Giving Compass' Take:

• Climate migration is already happening and undernourished people who have few resources and inadequate housing are especially at risk and likely to be displaced as Gulrez Shah Azhar at The Conversation writes. 

• Climate change will affect most everyone on the planet to some degree, but poor people in developing nations will be affected most severely. What role can donors play in supporting those affected?

• Here's an article on the challenges surrounding the future of climate migration. 


By the middle of this century, experts estimate that climate change is likely to displace between 150 and 300 million people. If this group formed a country, it would be the fourth-largest in the world, with a population nearly as large as that of the United States.

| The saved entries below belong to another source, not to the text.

-- ==== Sys2Proof/Machine/Composer.lean ====
section
/-! DEFINITION. The meanings of the composers' commands that are no register writes (07; 02 R59). -/
namespace Sys2Proof.Machine

/-- LATCH_POINT (R183, R184). -/
def execLatchPoint (cmp c : Nat) (s : State) : Host.Outcome State Fault Refusal := .next (s.latchPoint cmp c)

/-- FRAME_COMPOSED (R181). -/
def execFrameComposed (cmp c : Nat) (s : State) : Host.Outcome State Fault Refusal := .next (s.composed cmp c)

/-- FRAME_DEADLINE_MISS (R181). -/
def execFrameDeadlineMiss (cmp c : Nat) (s : State) : Host.Outcome State Fault Refusal := .next (s.deadline cmp c)

/-- FIRING_COMMIT_CANVAS (R183; 02 R59 action 0x1): a firing that reaches the composer requests a commit. -/
def execFiringCommitCanvas (i : Nat) (s : State) : Host.Outcome State Fault Refusal :=
  match s.takeFiring i 1 with
  | none => .next s
  | some (f, s) => .next (s.commitRequest (f.operand / 1024 % 4) (f.operand % 1024))

end Sys2Proof.Machine
end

Yet neither individual countries nor the global community are completely prepared to support a whole new class of “climate migrants.” As a physician and public health researcher in India, I learned the value of surveillance and early warning systems for managing infectious disease outbreaks. Based on my current research on health impacts of heat waves in developing countries, I believe much needs to be done at the national, regional and global level to deal with climate migrants ...

In my view, governments and organizations such as the United Nations should consider modifying international law to provide legal status to environmental refugees and establish protections and rights for them. Reforms could factor in the concept of “climate justice,” the notion that climate change is an ethical and social concern. After all, richer countries have contributed the most to cause warming, while poor countries will bear the most disastrous consequences.